### [THE TASK]
Write out exactly the lines of the entries below from the one holding "[State.push_main, main], hms⟩" to the one holding "Res.All (callInstr i", inclusive, and leave out all other lines.

*****

/-- The framer's updates leave every line short, but for the append that raises the fatal error (42_line_framer R174). -/
theorem State.LineStep.linesShort (h : s.LineStep t) (hrun : s.run = .running)
    (hs : ∀ c, (s.lf.get c).len < s.cfg.lineCap) : t.linesShort := by
  have hset : ∀ c l, l.len < s.cfg.lineCap → ∀ d, ((s.lf.set c l).get d).len < s.cfg.lineCap := fun c l hl d => by
    rw [Four.get_set]
    split
    · exact hl
    · exact hs d
  cases h with
  | reset c => exact .inl (hset c _ (Nat.zero_lt_of_lt (hs c)))
  | complete c _ => exact .inl (hset c _ (hs c))
  | store c b h => exact .inl (hset c _ h)
  | tooLong c b h => exact .inr (.inl ⟨hrun, rfl⟩)

end

/-! ### The fatal report -/

/-- `t` is `s` after an access of the report on channel `c`: interrupts stay off, and what is queued is report again. -/
structure State.Reported (c : Channel) (s t : State) : Prop where
  masked : t.ie = false
  run : t.run = s.run
  main : ∃ ms, t.main = ms ++ s.main ∧ ∀ m ∈ ms, m.reportOn c = true

section
variable {c : Channel} {s u : State}

theorem State.Reported.same (masked : u.ie = false) (run : u.run = s.run := by rfl) (main : u.main = s.main := by rfl) :
    s.Reported c u := ⟨masked, run, [], main, nofun⟩

theorem State.Reported.push {ms : List Micro} (masked : u.ie = false)
    (hms : ∀ m ∈ ms, m.reportOn c = true := by simp [Micro.reportOn]) (run : u.run = s.run := by rfl)
    (main : u.main = s.main := by rfl) : s.Reported c (u.push ms) :=
  ⟨masked, run, ms, by rw [State.push_main, main], hms⟩

end

section
variable {c : Channel} {s t : State}

theorem callInstr_reportOn {i : Instr} (hm : (Micro.call i).reportOn c = true) (hi : s.ie = false) :
    Res.All (callInstr i s) (s.Reported c) := by
  cases i with
  | chTx d b =>
    obtain rfl := beq_iff_eq.mp hm
    exact Res.all_ite (fun h => absurd h (by simp [hi])) fun _ => Res.all_next (.push hi)
  | chDrain d =>
    obtain rfl := beq_iff_eq.mp hm
    exact Res.all_next (.push rfl (by simp [Micro.reportOn, hi]))
  | rbFull q | rbEmpty q | rbPush q | rbPop q =>
    obtain rfl := beq_iff_eq.mp hm
    exact Res.all_next (.push hi)
  | sysCritExit saved => exact Res.all_next (.same (by simpa [Micro.reportOn] using hm))
  | _ => cases hm

/-- With interrupts off the report calls nothing but itself (60_exceptions R277). -/
theorem access_reportOn {m : Micro} (hm : m.reportOn c = true) (hi : s.ie = false) :
    Res.All (access m s) (s.Reported c) := by
  cases m with
  | call i => exact callInstr_reportOn hm hi
  | emptyWr | fullRd | pushWr | popRd => exact Res.all_next (.same hi)
  | pushRd q | popWr q =>
    obtain rfl := beq_iff_eq.mp hm
    exact Res.all_ite (fun _ => Res.all_next (.same hi)) fun _ => Res.all_next (.push hi)
  | pushStore q b w =>
    obtain rfl := beq_iff_eq.mp hm
    refine Res.all_andThen fun t ht => ?_
    obtain ⟨_, rfl⟩ := writeSlot_next ht
    exact Res.all_next (.push hi)
  | popStore q r =>
    obtain rfl := beq_iff_eq.mp hm
    show Res.All (atPopStore _ r s) _
    unfold atPopStore
    split
    · exact Res.all_next (.push hi)
    · exact Res.all_fault _
  | txMakeRoom d b | drainWait d =>
    obtain rfl := beq_iff_eq.mp hm
    exact Res.all_ite (fun _ => Res.all_next (.push hi)) fun _ => Res.all_next (.push hi)
  | drainLoop d =>
    obtain rfl := beq_iff_eq.mp hm
    exact Res.all_next (.push hi)
  | drainTest d =>
    obtain rfl := beq_iff_eq.mp hm
    exact Res.all_ite (fun _ => Res.all_next (.same hi)) fun _ => Res.all_next (.push hi)
  | drainSend d =>
    obtain rfl := beq_iff_eq.mp hm
    show Res.All (atDrainSend d s) _
    unfold atDrainSend
    split
    · refine Res.all_andThen fun t ht => ?_
      obtain ⟨_, rfl⟩ := wire_next ht
      exact Res.all_next (.push hi)
    · exact Res.all_next (.push hi)
  | fatalArm =>
    show Res.All (atFatalArm s) _
    unfold atFatalArm
    split <;> exact Res.all_next (.same hi)
  | _ => cases hm

theorem reportOn_emitAll (c : Channel) (bs : List Byte) : ∀ m ∈ emitAll c bs, m.reportOn c = true := by
  simp [emitAll, Micro.reportOn]

/-- `SYS.FATAL` leaves interrupts off and the report before the halt (60_exceptions R274). -/
theorem enterFatal_underway {kind : FatalKind} (hrun : s.run = .running) : (enterFatal kind s).fatalUnderway kind := by
  refine ⟨rfl, .inr ⟨hrun, emitAll .ch0 (diagnostic s.cfg kind) ++ [.fatalArm], [], ?_, ?_⟩⟩
  · simp [enterFatal]
  · simpa [or_imp, forall_and, Micro.reportOn] using reportOn_emitAll _ _

/-- An access of the report leaves the report on its way, or halts. -/
theorem State.fatalUnderway.access {kind : FatalKind} {m : Micro} {rest : List Micro} (hs : s.fatalUnderway kind)
    (hrun : s.run = .running) (hmain : s.main = m :: rest) :
    Res.All (access m (s.setMain rest)) (·.fatalUnderway kind) := by
  obtain ⟨hie, hhalted | ⟨_, pre, post, hsplit, hpre⟩⟩ := hs
  · rw [hrun] at hhalted
    cases hhalted
  cases pre with
  | nil =>
    obtain ⟨rfl, rfl⟩ := List.cons.inj (hmain.symm.trans hsplit)
    exact Res.all_next ⟨hie, .inl rfl⟩
  | cons m' pre =>
    obtain ⟨rfl, rfl⟩ := List.cons.inj (hmain.symm.trans hsplit)
    obtain ⟨hm, hpre⟩ := List.forall_mem_cons.mp hpre
    refine (access_reportOn (s := s.setMain (pre ++ .fatalHalt kind :: post)) hm hie).imp fun t ⟨hmasked, hr, ms, ht, hms⟩ => ?_
    refine ⟨hmasked, .inr ⟨hr.trans hrun, ms ++ pre, post, by simp [ht], fun x hx => ?_⟩⟩
    exact (List.mem_append.mp hx).elim (hms x) (hpre x)

theorem State.linesShort.access {m : Micro} {rest : List Micro} (hs : s.linesShort) (hcfg : s.cfg.wf)
    (hrun : s.run = .running) (hmain : s.main = m :: rest) : Res.All (access m (s.setMain rest)) State.linesShort := by
  rcases hs with hshort | ⟨_, hhead⟩ | hfatal
  · intro t ht
    rcases access_cases m _ t ht with k | hline | ⟨_, rfl⟩
    · exact .inl fun c => by
        rw [k.cfg, k.lf]
        exact hshort c
    · exact hline.linesShort hrun hshort
    · exact resetEvent_linesShort hcfg
  · rw [hmain] at hhead
    obtain rfl := Option.some.inj hhead
    exact Res.all_next (.inr (.inr (enterFatal_underway hrun)))
  · exact (hfatal.access hrun hmain).imp fun _ h => .inr (.inr h)

end

theorem linesShort_stepInvariant : StepInvariant fun s => s.wf ∧ s.linesShort where
  readied hs h := ⟨hs.1.readied h, hs.2.readied h⟩
  reset hs ha h := ⟨wf_stepInvariant.reset hs.1 ha h, resetEvent_linesShort (hs.1.readied h).cfg⟩
  event hs h := ⟨hs.1.keeps h.keeps, hs.2.event h⟩
  access hs hrun hmain t ht := ⟨wf_stepInvariant.access hs.1 hrun hmain t ht, hs.2.access hs.1.cfg hrun hmain t ht⟩

/-! ### Bytes on the wire -/

/-- No reset is scheduled, requested or called, and what is on the wire of `c` begins with `w`. -/
def State.wireBegins (c : Channel) (w : List Byte) (s : State) : Prop :=
  ¬ s.resetAhead ∧ Micro.call .envReset ∉ s.main ∧ w <+: s.wireOut.get c

section
variable {c : Channel} {w : List Byte} {s t u : State}

theorem State.wireBegins.keeps (hs : s.wireBegins c w) (k : s.Keeps t) : t.wireBegins c w := by
  obtain ⟨hahead, hmain, hw⟩ := hs
  refine ⟨?_, hmain ∘ k.main, hw.trans (k.wire c)⟩
  unfold State.resetAhead
  rwa [k.env, k.requests]

theorem State.Readied.resetAhead (h : s.Readied u) (hu : u.resetAhead) : s.resetAhead := by
  obtain ⟨_, _, _, hrs, hes, _, rfl⟩ := h
  exact hu.imp (hes.subset ·) fun ⟨r, hr, hd⟩ => ⟨r, hrs.subset hr, hd⟩

theorem State.wireBegins.readied (hs : s.wireBegins c w) (h : s.Readied u) : u.wireBegins c w := by
  obtain ⟨hahead, hmain, hw⟩ := hs
  refine ⟨hahead ∘ h.resetAhead, ?_⟩
  obtain ⟨_, _, _, _, _, hms, rfl⟩ := h
  exact ⟨by simp [hmain, hms], hw⟩

/-- Taken off the front, an access that is not the reset keeps what is on the wire. -/
theorem State.wireBegins.access {m : Micro} {rest : List Micro} (hs : s.wireBegins c w) (hmain : s.main = m :: rest) :
    Res.All (access m (s.setMain rest)) (State.wireBegins c w) := by
  obtain ⟨hahead, hreset, hw⟩ := hs
  rw [hmain, List.mem_cons, not_or] at hreset
  obtain ⟨hm, hrest⟩ := hreset
  have hs' : (s.setMain rest).wireBegins c w := ⟨hahead, hrest, hw⟩
  intro t ht
  rcases access_cases m _ t ht with k | hline | ⟨rfl, _⟩
  · exact hs'.keeps k
  · obtain ⟨d, l, k, _⟩ := hline.keeps
    exact State.wireBegins.keeps (s := (s.setMain rest).setLf d l) hs' k
  · exact absurd rfl hm

theorem wireBegins_stepInvariant (c : Channel) (w : List Byte) : StepInvariant (State.wireBegins c w) where
  readied hs h := hs.readied h
  reset hs ha _ := absurd ha hs.1
  event hs h := hs.keeps h.keeps
  access hs _ hmain := hs.access hmain

end

/-! ### A stopped `MAIN` -/

section
variable {s t : State}

theorem exec_stopped {i : Instr} (hstop : s.run ≠ .running) (hi : i ≠ .envReset) (h : exec i s = .next t) :
    t.sameMain s := by
  rcases exec_cases h with ⟨_, h⟩ | ⟨rfl, _⟩ | h
  · rcases byMain_next h with ⟨_, rfl⟩ | ⟨hrun, _⟩
    · exact .refl _
    · exact absurd hrun hstop
  · exact absurd rfl hi
  · exact h.owned

theorem step_stopped (hstop : s.run ≠ .running) (hreq : s.requests = []) : step s = envStep s := by
  simp only [step, hreq, if_neg hstop]

theorem envStep_sameMain (henv : ∀ e ∈ s.env, e ≠ .reset) : Res.All (envStep s) (·.sameMain s) := by
  unfold envStep
  split
  · rename_i e rest he
    have ho : (s.setEnv rest).sameMain s := by constructor <;> rfl
    exact (deliver_event (henv e (he ▸ List.mem_cons_self)) _).imp fun _ h => ho.trans h.owned
  · exact Res.all_next (.refl s)

end

/-! ### The obligations -/

/-- Settles O54: the invariant is kept by every part of a step. -/
theorem stepKeepsInvariant : Obligations.StepKeepsInvariant := fun _ _ hs h => wf_stepInvariant.step hs h

/-- Settles O55: with the invariant, lines short of `L` (or the fatal error under way) are kept by every part of a step. -/
theorem stepKeepsLinesShort : Obligations.StepKeepsLinesShort :=
  fun _ _ hwf hshort h => (linesShort_stepInvariant.step ⟨hwf, hshort⟩ h).2

/-- Settles O12, from the bounds of the fill count for reduced indices. -/
theorem ringCountInvariant : Obligations.RingCountInvariant := by
  intro s q hs
  have hn := hs.capacity_pos q
  refine ⟨Int.toNat_of_nonneg (Int.emod_nonneg _ (by omega)), Nat.le_sub_one_of_lt (hs.count_lt q), ?_, ?_, rfl⟩
  · rw [← hs.isEmpty_iff, State.isEmpty, beq_iff_eq]
  · rw [← hs.isFull_iff, State.isFull, beq_iff_eq, nextIndex]

/-- Settles O57: an operation of `MAIN` does nothing while it is stopped, and an event touches nothing it owns. -/
theorem stoppedMainTakesNoStep : Obligations.StoppedMainTakesNoStep := by
  intro s hstop
  refine ⟨fun i t hi h => exec_stopped hstop hi h, fun t henv hreqs h => ?_, fun hreq henv => ?_, fun e rest hreq henv => ?_⟩
  · rcases step_next h with ⟨r, rest, i, hreq, hi, h⟩ | ⟨_, hrun, _⟩ | ⟨_, _, h⟩
    · have ho : State.sameMain { s with requests := rest } s := by constructor <;> rfl
      have hne : i ≠ .envReset := fun hr => hreqs r (hreq ▸ List.mem_cons_self) (hr ▸ hi)
      exact ho.trans (exec_stopped hstop hne h)
    · exact absurd hrun hstop
    · exact envStep_sameMain henv t h
  · rw [step_stopped hstop hreq, envStep, henv]
  · rw [step_stopped hstop hreq, envStep, henv]
    rfl

/-- Settles O58: without a reset every part of a step leaves what is on the wire at its front. -/
theorem wireOutputOnlyGrows : Obligations.WireOutputOnlyGrows := by
  intro s t c henv hreqs hmain h
  have hahead : ¬ s.resetAhead := fun ha => ha.elim (henv _ · rfl) fun ⟨r, hr, hd⟩ => hreqs r hr hd
  obtain ⟨_, _, more, hmore⟩ :=
    (wireBegins_stepInvariant c (s.wireOut.get c)).step ⟨hahead, hmain, List.prefix_rfl⟩ h
  exact ⟨more, hmore.symm⟩

/-- Settles O1. -/
theorem resetEventGivesResetValues : Obligations.ResetEventGivesResetValues := by
  intro s
  refine ⟨resetEvent s, rfl, fun q => ?_, fun c => ?_, rfl, rfl, rfl, rfl, rfl, rfl, rfl, rfl, rfl, rfl, rfl⟩
  · rw [resetEvent_ring]
    exact ⟨rfl, rfl⟩
  · rw [resetEvent_lf]
    exact ⟨Four.get_all _ c, rfl, rfl, Four.get_all _ c⟩

/-- Settles O2: the reset values meet the invariant under admissible parameters, and `T0` is admissible. -/
theorem resetMeetsInvariants : Obligations.ResetMeetsInvariants := by
  have hcfg : Config.t0.wf := by decide
  exact ⟨initial_wf hcfg List.length_replicate, linesShort_of_len_zero hcfg fun c => by rw [State.reset, initial_lf]⟩

end Sys2Proof.Machine
end

section
/-!
The obligation of 20_memory: a turn of the schedule other than a reset writes nothing `MAIN` owns. `AfterEvent` has the
registers of `MAIN`; added here is the producer's side of every transmit buffer (10_state R23), of which a handler may
write only the `rd` beside it.
-/
namespace Sys2Proof.Machine

/-! ### The producer's side of the transmit buffers -/

/-- `wr` and storage of every transmit buffer, the value last returned and the mark that `SYS.START` is due are as in `s`:
what `MAIN` writes besides the registers of `State.sameMain`. -/
structure State.sameProducer (t s : State) : Prop where
  ret : t.ret = s.ret
  startPending : t.startPending = s.startPending
  tx : ∀ c, (t.ring (.tx c)).wr = (s.ring (.tx c)).wr ∧ (t.ring (.tx c)).store = (s.ring (.tx c)).store

namespace State.sameProducer
variable {s t u : State}

theorem refl (s : State) : s.sameProducer s := ⟨rfl, rfl, fun _ => ⟨rfl, rfl⟩⟩

/-- The fields not named here may take any value. -/
theorem same (h : t.sameProducer s) (ret : u.ret = t.ret := by rfl)
    (startPending : u.startPending = t.startPending := by rfl) (tx : u.tx = t.tx := by rfl) : u.sameProducer s where
  ret := ret.trans h.ret
  startPending := startPending.trans h.startPending
  tx c := by
    have hring : u.ring (.tx c) = t.ring (.tx c) := congrArg (Four.get · c) tx
    exact hring ▸ h.tx c

/-- A write of `rd` is the consumer's. -/
theorem setRd (s : State) (q : Queue) (v : Nat) : (s.setRd q v).sameProducer s := by
  refine ⟨rfl, rfl, fun c => ?_⟩
  by_cases h : Queue.tx c = q
  · rw [h, State.ring_setRd]
    exact ⟨rfl, rfl⟩
  · rw [State.setRd, State.ring_setRing_ne s _ h]
    exact ⟨rfl, rfl⟩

*****

### [RESULT]
  ⟨masked, run, ms, by rw [State.push_main, main], hms⟩

end

section
variable {c : Channel} {s t : State}

theorem callInstr_reportOn {i : Instr} (hm : (Micro.call i).reportOn c = true) (hi : s.ie = false) :
    Res.All (callInstr i s) (s.Reported c) := by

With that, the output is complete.